WHAT TO PRODUCE:
Of the lines listed below, return exactly those that run from the line containing "a number of the field's width. -/" through the line containing "def State.freeBit (s", both included.

(Stored data entries)
┄┄┄┄┄┄

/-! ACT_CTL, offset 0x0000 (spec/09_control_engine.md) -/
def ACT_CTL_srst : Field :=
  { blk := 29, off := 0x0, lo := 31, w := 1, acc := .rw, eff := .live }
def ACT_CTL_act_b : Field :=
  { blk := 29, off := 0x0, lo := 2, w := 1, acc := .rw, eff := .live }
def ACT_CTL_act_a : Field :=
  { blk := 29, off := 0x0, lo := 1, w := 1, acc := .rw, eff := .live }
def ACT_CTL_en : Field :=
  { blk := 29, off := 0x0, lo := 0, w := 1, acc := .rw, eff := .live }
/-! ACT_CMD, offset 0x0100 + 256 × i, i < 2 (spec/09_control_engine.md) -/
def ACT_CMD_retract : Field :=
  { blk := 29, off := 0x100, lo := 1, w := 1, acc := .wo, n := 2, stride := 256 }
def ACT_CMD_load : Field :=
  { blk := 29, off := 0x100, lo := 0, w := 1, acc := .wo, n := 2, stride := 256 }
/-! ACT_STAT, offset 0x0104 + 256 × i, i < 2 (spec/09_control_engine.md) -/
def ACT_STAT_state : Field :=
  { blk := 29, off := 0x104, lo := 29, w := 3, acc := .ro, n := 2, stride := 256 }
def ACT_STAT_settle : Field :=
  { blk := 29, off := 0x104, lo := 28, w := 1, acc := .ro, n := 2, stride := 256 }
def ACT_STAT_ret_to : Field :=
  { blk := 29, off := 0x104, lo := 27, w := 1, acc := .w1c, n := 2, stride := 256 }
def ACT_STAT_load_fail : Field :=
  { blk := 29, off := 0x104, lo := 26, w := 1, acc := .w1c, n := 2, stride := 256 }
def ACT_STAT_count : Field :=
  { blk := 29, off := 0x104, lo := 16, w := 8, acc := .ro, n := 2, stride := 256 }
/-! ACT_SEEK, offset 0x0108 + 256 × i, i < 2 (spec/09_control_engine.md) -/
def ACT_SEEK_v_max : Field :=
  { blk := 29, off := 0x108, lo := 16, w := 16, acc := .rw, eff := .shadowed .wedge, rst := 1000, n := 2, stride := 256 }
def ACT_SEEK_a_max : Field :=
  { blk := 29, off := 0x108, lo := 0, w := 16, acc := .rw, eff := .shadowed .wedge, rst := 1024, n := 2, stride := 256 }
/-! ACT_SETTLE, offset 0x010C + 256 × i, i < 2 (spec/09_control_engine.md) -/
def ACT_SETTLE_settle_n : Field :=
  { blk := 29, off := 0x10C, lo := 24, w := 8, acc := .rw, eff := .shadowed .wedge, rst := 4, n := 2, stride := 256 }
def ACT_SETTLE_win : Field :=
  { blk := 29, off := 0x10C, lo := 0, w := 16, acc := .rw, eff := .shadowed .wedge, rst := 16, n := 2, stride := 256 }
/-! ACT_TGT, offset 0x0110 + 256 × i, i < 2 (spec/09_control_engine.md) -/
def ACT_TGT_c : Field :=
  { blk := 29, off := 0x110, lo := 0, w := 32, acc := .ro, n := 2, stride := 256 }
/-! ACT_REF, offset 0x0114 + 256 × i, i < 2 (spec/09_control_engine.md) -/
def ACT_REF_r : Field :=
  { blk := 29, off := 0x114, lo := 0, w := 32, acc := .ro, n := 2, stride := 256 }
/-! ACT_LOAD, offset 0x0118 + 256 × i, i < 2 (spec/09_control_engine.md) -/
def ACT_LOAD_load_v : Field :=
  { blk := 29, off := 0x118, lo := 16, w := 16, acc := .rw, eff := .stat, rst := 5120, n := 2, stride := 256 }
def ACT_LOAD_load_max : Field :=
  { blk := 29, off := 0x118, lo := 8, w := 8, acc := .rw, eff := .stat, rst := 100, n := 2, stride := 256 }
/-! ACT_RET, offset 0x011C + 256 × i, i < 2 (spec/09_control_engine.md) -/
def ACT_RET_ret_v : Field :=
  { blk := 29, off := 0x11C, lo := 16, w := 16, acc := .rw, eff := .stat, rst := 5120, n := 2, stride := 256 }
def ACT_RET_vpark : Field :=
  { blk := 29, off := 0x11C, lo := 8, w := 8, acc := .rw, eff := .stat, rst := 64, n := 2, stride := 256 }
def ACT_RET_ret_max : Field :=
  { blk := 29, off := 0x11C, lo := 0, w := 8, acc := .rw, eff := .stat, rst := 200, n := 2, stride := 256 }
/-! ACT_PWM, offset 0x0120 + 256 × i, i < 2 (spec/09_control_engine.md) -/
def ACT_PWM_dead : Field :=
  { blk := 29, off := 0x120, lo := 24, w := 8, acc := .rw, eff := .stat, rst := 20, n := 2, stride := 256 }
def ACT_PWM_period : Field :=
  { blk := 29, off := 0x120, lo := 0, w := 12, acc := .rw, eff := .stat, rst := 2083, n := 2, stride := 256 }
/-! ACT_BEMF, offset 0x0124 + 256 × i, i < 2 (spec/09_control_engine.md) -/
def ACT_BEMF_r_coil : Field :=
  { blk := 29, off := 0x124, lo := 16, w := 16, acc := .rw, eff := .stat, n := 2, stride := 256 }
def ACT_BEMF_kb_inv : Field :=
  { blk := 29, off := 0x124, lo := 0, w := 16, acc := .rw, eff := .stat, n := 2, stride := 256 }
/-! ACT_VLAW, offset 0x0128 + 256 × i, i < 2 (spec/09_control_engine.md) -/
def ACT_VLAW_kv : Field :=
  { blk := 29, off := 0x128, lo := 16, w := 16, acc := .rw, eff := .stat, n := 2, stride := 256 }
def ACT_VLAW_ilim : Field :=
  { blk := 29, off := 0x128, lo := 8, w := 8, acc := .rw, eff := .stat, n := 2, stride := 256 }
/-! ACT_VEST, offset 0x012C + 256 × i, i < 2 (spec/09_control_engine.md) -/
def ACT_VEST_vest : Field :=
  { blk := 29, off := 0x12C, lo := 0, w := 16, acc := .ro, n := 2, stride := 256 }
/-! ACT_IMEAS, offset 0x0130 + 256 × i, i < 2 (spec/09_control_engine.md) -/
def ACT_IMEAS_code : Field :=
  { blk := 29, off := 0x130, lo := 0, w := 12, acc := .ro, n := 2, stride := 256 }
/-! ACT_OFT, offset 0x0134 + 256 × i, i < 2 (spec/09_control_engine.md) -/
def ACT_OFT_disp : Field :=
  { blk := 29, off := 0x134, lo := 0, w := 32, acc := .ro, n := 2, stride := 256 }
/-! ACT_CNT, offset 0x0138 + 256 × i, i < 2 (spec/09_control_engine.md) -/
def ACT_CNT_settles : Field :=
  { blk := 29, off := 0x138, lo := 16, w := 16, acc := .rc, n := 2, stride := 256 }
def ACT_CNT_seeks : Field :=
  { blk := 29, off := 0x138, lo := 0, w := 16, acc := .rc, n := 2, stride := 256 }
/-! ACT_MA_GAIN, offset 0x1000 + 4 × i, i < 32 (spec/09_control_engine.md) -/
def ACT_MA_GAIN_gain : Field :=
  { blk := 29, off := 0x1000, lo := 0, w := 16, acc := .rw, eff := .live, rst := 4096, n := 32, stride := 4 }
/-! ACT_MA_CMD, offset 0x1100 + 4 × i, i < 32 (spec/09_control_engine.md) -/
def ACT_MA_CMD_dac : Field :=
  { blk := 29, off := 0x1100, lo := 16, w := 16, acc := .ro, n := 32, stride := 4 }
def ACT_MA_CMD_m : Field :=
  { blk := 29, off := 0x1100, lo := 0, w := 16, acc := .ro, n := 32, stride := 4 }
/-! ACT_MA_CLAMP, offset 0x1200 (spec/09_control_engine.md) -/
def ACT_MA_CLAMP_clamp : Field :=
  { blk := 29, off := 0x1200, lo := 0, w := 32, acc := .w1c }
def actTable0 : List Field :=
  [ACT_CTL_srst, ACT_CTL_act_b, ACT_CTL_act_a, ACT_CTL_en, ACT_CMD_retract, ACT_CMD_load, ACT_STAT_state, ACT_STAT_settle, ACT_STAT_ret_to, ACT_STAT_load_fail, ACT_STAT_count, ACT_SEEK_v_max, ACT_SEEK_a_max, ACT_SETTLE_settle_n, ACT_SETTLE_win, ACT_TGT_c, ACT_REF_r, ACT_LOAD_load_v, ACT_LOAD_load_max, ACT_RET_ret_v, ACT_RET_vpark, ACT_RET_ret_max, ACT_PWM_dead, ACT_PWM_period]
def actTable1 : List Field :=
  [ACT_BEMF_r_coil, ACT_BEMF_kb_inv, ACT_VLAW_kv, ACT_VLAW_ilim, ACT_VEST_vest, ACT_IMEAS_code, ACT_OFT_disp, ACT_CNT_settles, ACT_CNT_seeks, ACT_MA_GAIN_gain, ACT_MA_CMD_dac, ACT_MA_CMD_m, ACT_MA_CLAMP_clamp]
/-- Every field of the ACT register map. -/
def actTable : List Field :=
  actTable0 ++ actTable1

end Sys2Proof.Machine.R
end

┄┄┄┄┄┄

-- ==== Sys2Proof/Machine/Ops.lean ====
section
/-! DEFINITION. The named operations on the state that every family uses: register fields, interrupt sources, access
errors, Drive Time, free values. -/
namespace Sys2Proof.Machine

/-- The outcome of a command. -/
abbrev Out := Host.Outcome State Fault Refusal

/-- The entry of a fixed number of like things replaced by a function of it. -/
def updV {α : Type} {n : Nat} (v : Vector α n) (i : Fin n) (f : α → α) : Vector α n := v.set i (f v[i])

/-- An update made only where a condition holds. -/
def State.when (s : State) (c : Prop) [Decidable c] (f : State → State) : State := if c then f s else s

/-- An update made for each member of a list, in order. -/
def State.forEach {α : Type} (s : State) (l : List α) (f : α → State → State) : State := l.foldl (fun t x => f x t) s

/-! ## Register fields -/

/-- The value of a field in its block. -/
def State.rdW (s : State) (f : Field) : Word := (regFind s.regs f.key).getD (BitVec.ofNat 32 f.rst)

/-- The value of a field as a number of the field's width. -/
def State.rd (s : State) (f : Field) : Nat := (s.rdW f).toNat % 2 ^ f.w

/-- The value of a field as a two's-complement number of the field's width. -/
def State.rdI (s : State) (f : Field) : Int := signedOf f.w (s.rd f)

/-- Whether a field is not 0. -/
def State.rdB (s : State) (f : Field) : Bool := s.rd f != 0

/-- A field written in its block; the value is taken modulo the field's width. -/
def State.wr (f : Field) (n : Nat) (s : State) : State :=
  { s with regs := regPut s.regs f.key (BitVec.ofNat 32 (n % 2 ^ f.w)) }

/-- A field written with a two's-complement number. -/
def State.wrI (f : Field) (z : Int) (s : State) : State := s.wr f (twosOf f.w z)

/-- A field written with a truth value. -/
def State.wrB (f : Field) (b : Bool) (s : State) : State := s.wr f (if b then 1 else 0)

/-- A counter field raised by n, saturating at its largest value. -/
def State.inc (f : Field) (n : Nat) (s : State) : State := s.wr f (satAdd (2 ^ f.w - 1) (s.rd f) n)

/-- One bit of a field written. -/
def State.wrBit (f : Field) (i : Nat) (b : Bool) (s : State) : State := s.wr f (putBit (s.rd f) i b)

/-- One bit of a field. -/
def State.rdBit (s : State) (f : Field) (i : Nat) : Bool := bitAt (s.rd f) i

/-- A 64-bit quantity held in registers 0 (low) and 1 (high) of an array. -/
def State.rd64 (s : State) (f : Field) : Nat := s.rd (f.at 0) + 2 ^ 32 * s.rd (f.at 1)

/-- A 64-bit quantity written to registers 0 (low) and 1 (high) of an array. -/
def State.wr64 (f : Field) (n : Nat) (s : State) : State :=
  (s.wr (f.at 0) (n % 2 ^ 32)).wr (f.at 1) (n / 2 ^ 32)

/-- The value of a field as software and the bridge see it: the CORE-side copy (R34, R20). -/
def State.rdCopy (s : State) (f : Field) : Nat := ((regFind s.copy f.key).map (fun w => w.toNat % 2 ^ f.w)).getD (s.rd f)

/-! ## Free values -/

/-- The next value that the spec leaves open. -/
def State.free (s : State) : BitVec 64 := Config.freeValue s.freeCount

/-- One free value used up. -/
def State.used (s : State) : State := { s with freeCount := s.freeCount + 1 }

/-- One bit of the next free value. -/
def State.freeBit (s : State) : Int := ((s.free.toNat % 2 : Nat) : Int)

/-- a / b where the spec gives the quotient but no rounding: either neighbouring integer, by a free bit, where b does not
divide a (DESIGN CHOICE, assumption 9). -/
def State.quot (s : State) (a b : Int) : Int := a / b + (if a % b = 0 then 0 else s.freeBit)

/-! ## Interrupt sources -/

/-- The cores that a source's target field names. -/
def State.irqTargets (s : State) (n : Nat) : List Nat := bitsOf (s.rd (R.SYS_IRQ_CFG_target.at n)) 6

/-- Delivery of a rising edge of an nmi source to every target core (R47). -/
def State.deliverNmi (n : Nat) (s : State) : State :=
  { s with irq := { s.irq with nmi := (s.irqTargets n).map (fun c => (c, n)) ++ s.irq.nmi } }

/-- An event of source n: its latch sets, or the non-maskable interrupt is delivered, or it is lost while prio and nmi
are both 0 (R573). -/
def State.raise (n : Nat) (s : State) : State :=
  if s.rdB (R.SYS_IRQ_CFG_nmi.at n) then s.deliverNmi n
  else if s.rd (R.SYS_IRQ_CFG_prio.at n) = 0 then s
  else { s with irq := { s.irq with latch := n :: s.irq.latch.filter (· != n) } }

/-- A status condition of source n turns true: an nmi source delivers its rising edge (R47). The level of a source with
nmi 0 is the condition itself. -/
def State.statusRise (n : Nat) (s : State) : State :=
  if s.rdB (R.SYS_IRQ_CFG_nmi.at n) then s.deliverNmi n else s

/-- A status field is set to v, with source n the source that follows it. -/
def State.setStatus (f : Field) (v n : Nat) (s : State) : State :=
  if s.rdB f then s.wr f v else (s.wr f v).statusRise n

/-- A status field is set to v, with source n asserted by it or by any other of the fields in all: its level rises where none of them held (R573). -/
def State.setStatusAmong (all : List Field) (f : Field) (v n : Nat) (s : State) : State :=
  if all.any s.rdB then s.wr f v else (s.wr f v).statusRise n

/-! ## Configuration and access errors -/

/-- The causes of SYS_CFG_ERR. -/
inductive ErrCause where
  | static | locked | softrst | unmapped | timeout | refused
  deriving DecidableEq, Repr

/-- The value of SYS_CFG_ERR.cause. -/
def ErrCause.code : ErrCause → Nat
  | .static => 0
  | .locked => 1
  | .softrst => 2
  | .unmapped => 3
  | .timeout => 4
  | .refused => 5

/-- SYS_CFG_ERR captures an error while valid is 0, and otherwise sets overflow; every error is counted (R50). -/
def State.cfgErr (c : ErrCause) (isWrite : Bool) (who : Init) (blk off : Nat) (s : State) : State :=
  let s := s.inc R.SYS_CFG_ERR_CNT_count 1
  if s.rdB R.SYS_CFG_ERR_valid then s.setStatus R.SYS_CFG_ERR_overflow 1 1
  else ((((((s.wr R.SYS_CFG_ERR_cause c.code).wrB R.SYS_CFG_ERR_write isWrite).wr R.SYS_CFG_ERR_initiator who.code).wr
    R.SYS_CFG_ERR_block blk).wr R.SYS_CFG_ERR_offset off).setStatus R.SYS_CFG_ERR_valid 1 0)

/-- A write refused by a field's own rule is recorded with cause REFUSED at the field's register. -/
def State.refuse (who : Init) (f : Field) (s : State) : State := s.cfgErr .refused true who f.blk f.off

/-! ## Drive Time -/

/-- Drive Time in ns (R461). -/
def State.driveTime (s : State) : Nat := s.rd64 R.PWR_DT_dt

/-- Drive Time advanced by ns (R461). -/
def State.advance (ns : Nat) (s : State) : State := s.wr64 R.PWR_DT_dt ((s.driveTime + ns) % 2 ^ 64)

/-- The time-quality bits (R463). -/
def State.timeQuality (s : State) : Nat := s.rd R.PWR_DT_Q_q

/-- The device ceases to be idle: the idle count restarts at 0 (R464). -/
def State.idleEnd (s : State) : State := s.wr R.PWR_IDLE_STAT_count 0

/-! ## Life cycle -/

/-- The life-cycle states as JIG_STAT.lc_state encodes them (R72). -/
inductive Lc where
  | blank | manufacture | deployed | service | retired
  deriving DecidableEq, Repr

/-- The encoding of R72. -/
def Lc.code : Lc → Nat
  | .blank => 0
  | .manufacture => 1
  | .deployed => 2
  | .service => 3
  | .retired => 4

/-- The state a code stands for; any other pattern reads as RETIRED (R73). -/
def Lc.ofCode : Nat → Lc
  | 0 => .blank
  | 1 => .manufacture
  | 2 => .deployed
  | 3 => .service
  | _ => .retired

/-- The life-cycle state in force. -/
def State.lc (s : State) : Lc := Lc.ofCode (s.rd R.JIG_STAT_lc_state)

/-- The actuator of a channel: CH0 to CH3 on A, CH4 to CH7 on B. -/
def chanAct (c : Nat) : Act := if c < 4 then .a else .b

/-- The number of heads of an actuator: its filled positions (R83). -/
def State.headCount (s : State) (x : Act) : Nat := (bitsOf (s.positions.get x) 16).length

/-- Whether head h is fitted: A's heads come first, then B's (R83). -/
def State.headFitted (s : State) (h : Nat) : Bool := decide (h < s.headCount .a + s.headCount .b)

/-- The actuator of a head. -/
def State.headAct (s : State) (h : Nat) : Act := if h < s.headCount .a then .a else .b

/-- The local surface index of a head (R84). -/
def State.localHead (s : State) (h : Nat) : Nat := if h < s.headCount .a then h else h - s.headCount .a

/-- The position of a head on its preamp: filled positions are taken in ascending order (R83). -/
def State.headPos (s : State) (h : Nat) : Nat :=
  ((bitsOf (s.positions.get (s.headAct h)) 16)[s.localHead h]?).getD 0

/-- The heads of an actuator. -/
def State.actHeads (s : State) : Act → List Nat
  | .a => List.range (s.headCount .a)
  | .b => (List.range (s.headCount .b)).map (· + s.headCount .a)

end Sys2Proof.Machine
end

┄┄┄┄┄┄

TASK RESULT:
/-- The value of a field as a number of the field's width. -/
def State.rd (s : State) (f : Field) : Nat := (s.rdW f).toNat % 2 ^ f.w

/-- The value of a field as a two's-complement number of the field's width. -/
def State.rdI (s : State) (f : Field) : Int := signedOf f.w (s.rd f)

/-- Whether a field is not 0. -/
def State.rdB (s : State) (f : Field) : Bool := s.rd f != 0

/-- A field written in its block; the value is taken modulo the field's width. -/
def State.wr (f : Field) (n : Nat) (s : State) : State :=
  { s with regs := regPut s.regs f.key (BitVec.ofNat 32 (n % 2 ^ f.w)) }

/-- A field written with a two's-complement number. -/
def State.wrI (f : Field) (z : Int) (s : State) : State := s.wr f (twosOf f.w z)

/-- A field written with a truth value. -/
def State.wrB (f : Field) (b : Bool) (s : State) : State := s.wr f (if b then 1 else 0)

/-- A counter field raised by n, saturating at its largest value. -/
def State.inc (f : Field) (n : Nat) (s : State) : State := s.wr f (satAdd (2 ^ f.w - 1) (s.rd f) n)

/-- One bit of a field written. -/
def State.wrBit (f : Field) (i : Nat) (b : Bool) (s : State) : State := s.wr f (putBit (s.rd f) i b)

/-- One bit of a field. -/
def State.rdBit (s : State) (f : Field) (i : Nat) : Bool := bitAt (s.rd f) i

/-- A 64-bit quantity held in registers 0 (low) and 1 (high) of an array. -/
def State.rd64 (s : State) (f : Field) : Nat := s.rd (f.at 0) + 2 ^ 32 * s.rd (f.at 1)

/-- A 64-bit quantity written to registers 0 (low) and 1 (high) of an array. -/
def State.wr64 (f : Field) (n : Nat) (s : State) : State :=
  (s.wr (f.at 0) (n % 2 ^ 32)).wr (f.at 1) (n / 2 ^ 32)

/-- The value of a field as software and the bridge see it: the CORE-side copy (R34, R20). -/
def State.rdCopy (s : State) (f : Field) : Nat := ((regFind s.copy f.key).map (fun w => w.toNat % 2 ^ f.w)).getD (s.rd f)

/-! ## Free values -/

/-- The next value that the spec leaves open. -/
def State.free (s : State) : BitVec 64 := Config.freeValue s.freeCount

/-- One free value used up. -/
def State.used (s : State) : State := { s with freeCount := s.freeCount + 1 }

/-- One bit of the next free value. -/
def State.freeBit (s : State) : Int := ((s.free.toNat % 2 : Nat) : Int)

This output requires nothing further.